He lacked political tact and did not understand how to behave as befitted a king. Sometimes he would leave his palace and wander through the streets of his capital with two or three of his courtiers, enter shops and the craftsmen's places of work and converse at length with these insignificant people. Once, during one of his habitual visits to the public baths he poured a jar full of perfumed ointment over the heads of the bathers and enjoyed the sight of the people rolling on the slippery floor, unable to rise or to keep their balance, himself among them. Once during a magnificent festival which he was holding at Antioch, he appeared on the stage before the audience as an actor, and began to dance with the other players.

... His behavior toward other people was full of contradictions and sudden surprises, for he was silent in the company of his best friends and talkative with strangers; to some he gave precious gifts such as silver and gold, and to others, without clear reason, worthless objects such as dates and dice. Irritable and nervous, full of profound inner contradictions, ever striving to do something extraordinary and to astound the world--this was the figure cut by King Antiochus in the eyes of his Greek contemporaries. Hence it is not to be wondered at that humorists mocked him and called him in jest Epimanes ("mad") instead of Epiphanes ("the god manifest"). (13)

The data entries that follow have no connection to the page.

-- ==== Sys2Proof/Machine/Cal.lean ====
section
/-! DEFINITION. Calibration and trimming (R408 to R423). -/
namespace Sys2Proof.Machine

/-! ### Items and instances (Table 19.1) -/

/-- Instances of an item. -/
def calCount (item : Nat) : Nat := [0, 16, 8, 4, 16, 64, 10, 48, 8].getD item 0

/-- Values of an instance; those of item 8 are the nodes of a surface. -/
def calValues (item : Nat) : Nat := [0, 10, 4, 4, 12, 10, 6, 24, 0].getD item 0

/-- Agreement of an item, in the unit of its values: item 8 measures counts, in codes of 16. -/
def calTolerance (item : Nat) : Nat := [0, 2, 2, 2, 2, 1, 1, 2, 32].getD item 0

/-- Drift limit of an item; item 8 has none. -/
def calDriftLimit (item : Nat) : Nat := [0, 8, 8, 8, 4, 4, 8, 16, 0].getD item 0

def Dev.setCalInst (d : Dev) (item inst : Nat) (x : CalInst) : Dev :=
  { d with cal := { d.cal with insts := Tab.setD d.cal.insts (calKey item inst) x {} } }

/-- The values of an instance in the loaded record; none where the record has no section for its item. -/
def Dev.calRecorded (d : Dev) (item inst : Nat) : Option (List Int) :=
  match Tab.getD d.cal.record (calKey item inst) [] with
  | [] => none
  | v => some v

/-! ### Agreement (R416) -/

/-- The largest disagreement of two runs. -/
def calDisagree (r1 r2 : List Int) : Nat :=
  (List.zipWith (fun (a b : Int) => (b - a).natAbs) r1 r2).foldl max 0

/-- The mean of two runs' values, rounded towards the first. -/
def calMean (a b : Int) : Int := a + Int.tdiv (b - a) 2

/-- The largest of some drifts by magnitude, with its sign. -/
def calLargest (vs : List Int) : Int :=
  vs.foldl (fun (m v : Int) => if m.natAbs < v.natAbs then v else m) 0

/-- The values of an instance that a measurement replaces: in a campaign, only those of a port's current
mode (R413). -/
def Dev.calMeasures (d : Dev) (campaign : Bool) (item inst k : Nat) : Bool :=
  if item = 6 ∧ campaign then
    match d.ptpMode inst with
    | some m => k / 2 == (if inst < 8 then m else m - 3)
    | none => false
  else true

/-- The nodes of surface `k` as keys, in the order of its values (R415). -/
def Dev.calNodes (d : Dev) (k : Nat) : List Nat := (d.surfNodes k).map (d.nodeKey k)

/-- An instance is rejected (R416). -/
def Dev.calReject (d : Dev) (item inst largest : Nat) : Dev :=
  (d.setCalInst item inst { d.calInst item inst with outcome := 2, time := d.now }).raise uCal 0x1301
    (item * 256 + inst) largest sevInfo

/-- The two runs of an instance have been measured (R416). The flag tells acceptance. -/
def Dev.calMeasured (d : Dev) (campaign : Bool) (r : CalRun) (disturbed : Bool) : Dev × Bool :=
  let n := if r.item = 8 then (d.calNodes r.inst).length else calValues r.item
  let pick := (List.range n).filter (d.calMeasures campaign r.item r.inst)
  let at_ := fun (l : List Int) k => l.getD k 0
  let worst := calDisagree (pick.map (at_ r.run1)) (pick.map (at_ r.run2))
  if disturbed || decide (calTolerance r.item < worst) then (d.calReject r.item r.inst worst, false)
  else
    let x := d.calInst r.item r.inst
    let new := (List.range n).map fun k =>
      if pick.contains k then calMean (at_ r.run1 k) (at_ r.run2 k) else at_ x.values k
    let d :=
      if r.item = 8 then
        (List.range n).foldl (fun d k =>
          { d with touch := { d.touch with
              ref := Tab.setD d.touch.ref ((d.calNodes r.inst).getD k 0) ((at_ new k).toNat % 65536 + 1) 0 } }) d
      else if r.item = 7 ∧ new ≠ x.values ∧ campaign then
        { d with cal := { d.cal with trimmed := d.cal.trimmed ++ [(r.inst, x.values)] } }
      else d
    let d := if r.item = 8 then { d with cal := { d.cal with measured8 := true } } else d
    (d.setCalInst r.item r.inst { x with
      source := if campaign then 3 else 2, outcome := 1, time := d.now
      values := if r.item = 8 then [] else new }, true)

/-! ### The record (Table 19.4) -/

/-- An INTEGER16. -/
def int16 (v : Int) : List Byte := leBytes 2 (ofSigned 16 v)

/-- A section of the record. -/
def calSection (item count size : Nat) (entries : List Byte) : List Byte :=
  leBytes 1 item ++ [0] ++ leBytes 2 count ++ leBytes 2 size ++ [0, 0] ++ entries

/-- The values of an instance, in table order. -/
def Dev.calEntry (d : Dev) (item inst : Nat) : List Byte :=
  (List.range (calValues item)).flatMap fun k => int16 ((d.calInst item inst).values.getD k 0)

/-- The reference counts of a drive line, 0 outside every surface (Table 19.4), of the surfaces that
`of_` passes. -/
def Dev.calLine (d : Dev) (of_ : Nat → Bool) (drive : Nat) : List Byte :=
  (List.range 48).flatMap fun c =>
    let key := drive * 48 + c
    leBytes 2 (if of_ key then Tab.getD d.touch.ref key 0 - 1 else 0)

/-- The calibration record of the running values (R422). -/
def Dev.calRecordBytes (d : Dev) (count : Nat) : List Byte :=
  let has8 := d.cal.measured8 || (d.rd 0x2342 5).testBit 8
  let body := [0x43, 0x4C, 1, if has8 then 8 else 7] ++ leBytes 4 count ++ time48Bytes d.now ++
    leBytes 4 (d.rd 0x1018 4) ++ [0, 0] ++
    ((List.range 7).flatMap fun j =>
      calSection (j + 1) (calCount (j + 1)) (2 * calValues (j + 1))
        ((List.range (calCount (j + 1))).flatMap (d.calEntry (j + 1)))) ++
    (if has8 then
      calSection 8 32 96 ((List.range 32).flatMap (d.calLine fun key => Tab.getD d.touch.ref key 0 != 0))
     else [])
  body ++ leBytes 4 (crc32c body)

/-- A copy is valid: mark, version, serial number and check word match (R423). -/
def Dev.calValid (d : Dev) (b : List Byte) : Bool :=
  decide (28 ≤ b.length) && fieldAt b 0 3 == 0x014C43 && fieldAt b 18 4 == d.rd 0x1018 4 &&
    fieldAt b (b.length - 4) 4 == crc32c (b.take (b.length - 4))

/-- The sections of a record: item, and its entries as bytes. -/
def calSections : Nat → List Byte → List (Nat × Nat × List Byte)
  | 0, _ => []
  | n + 1, b =>
    let len := fieldAt b 2 2 * fieldAt b 4 2
    (byteAt b 0, fieldAt b 4 2, slice b 8 len) :: calSections n (b.drop (8 + len))

/-- Write count of a copy. -/
def calCountOf (b : List Byte) : Nat := fieldAt b 4 4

II. The Corruption of the Priesthood in the Context of Hellenization

In order to adequately understand and appreciate the developments which led to the persecutions of Antiochus IV, one must understand the context in which they transpired. One key contextual theme is that of Hellenization. Alexander the Great may have reigned supreme for only a short time, but he left a powerful legacy with the spread of Greek culture and thinking upon the oriental lands, and Judaea was no exception to this. The Greek influence was felt upon Judaea, of course, long before Antiochus IV came to the throne. Nevertheless, he was a devoted patriot of the Hellenistic philosophy, and sought to spread it throughout his empire. Devotion to Hellenistic philosophy was often centered in the matter of Greek education and the "gymnasia" in which it was cultivated. Tcherikover comments:

The citizen educated his son in the municipal educational institutions─the gymnasion and the ephebeion, which were the very embodiment of the spirit of Hellenism. Here the young citizens received their Hellenic education, developed their strength and agility by physical exercise, and learned poetry and music; and if such an education was not imposed on the citizens as an absolute duty, no one deliberately avoided it.

... the gymnasia became the symbols of Hellenism as a whole... The gymnasiarch, the citizen upon whom had been imposed the conduct of the gymnasium and the satisfaction of its monetary requirements, was regarded by the citizens as one of the most honored men in the city. (14)

At first, the Hellenistic tendencies did not appear too threatening to Judaism, and many citizens saw value in the Greek education. Nevertheless, in time the attachments to Hellenization came to be a severe problem and led to great conflict between the Hellenizers and the conservative figures within Judaism.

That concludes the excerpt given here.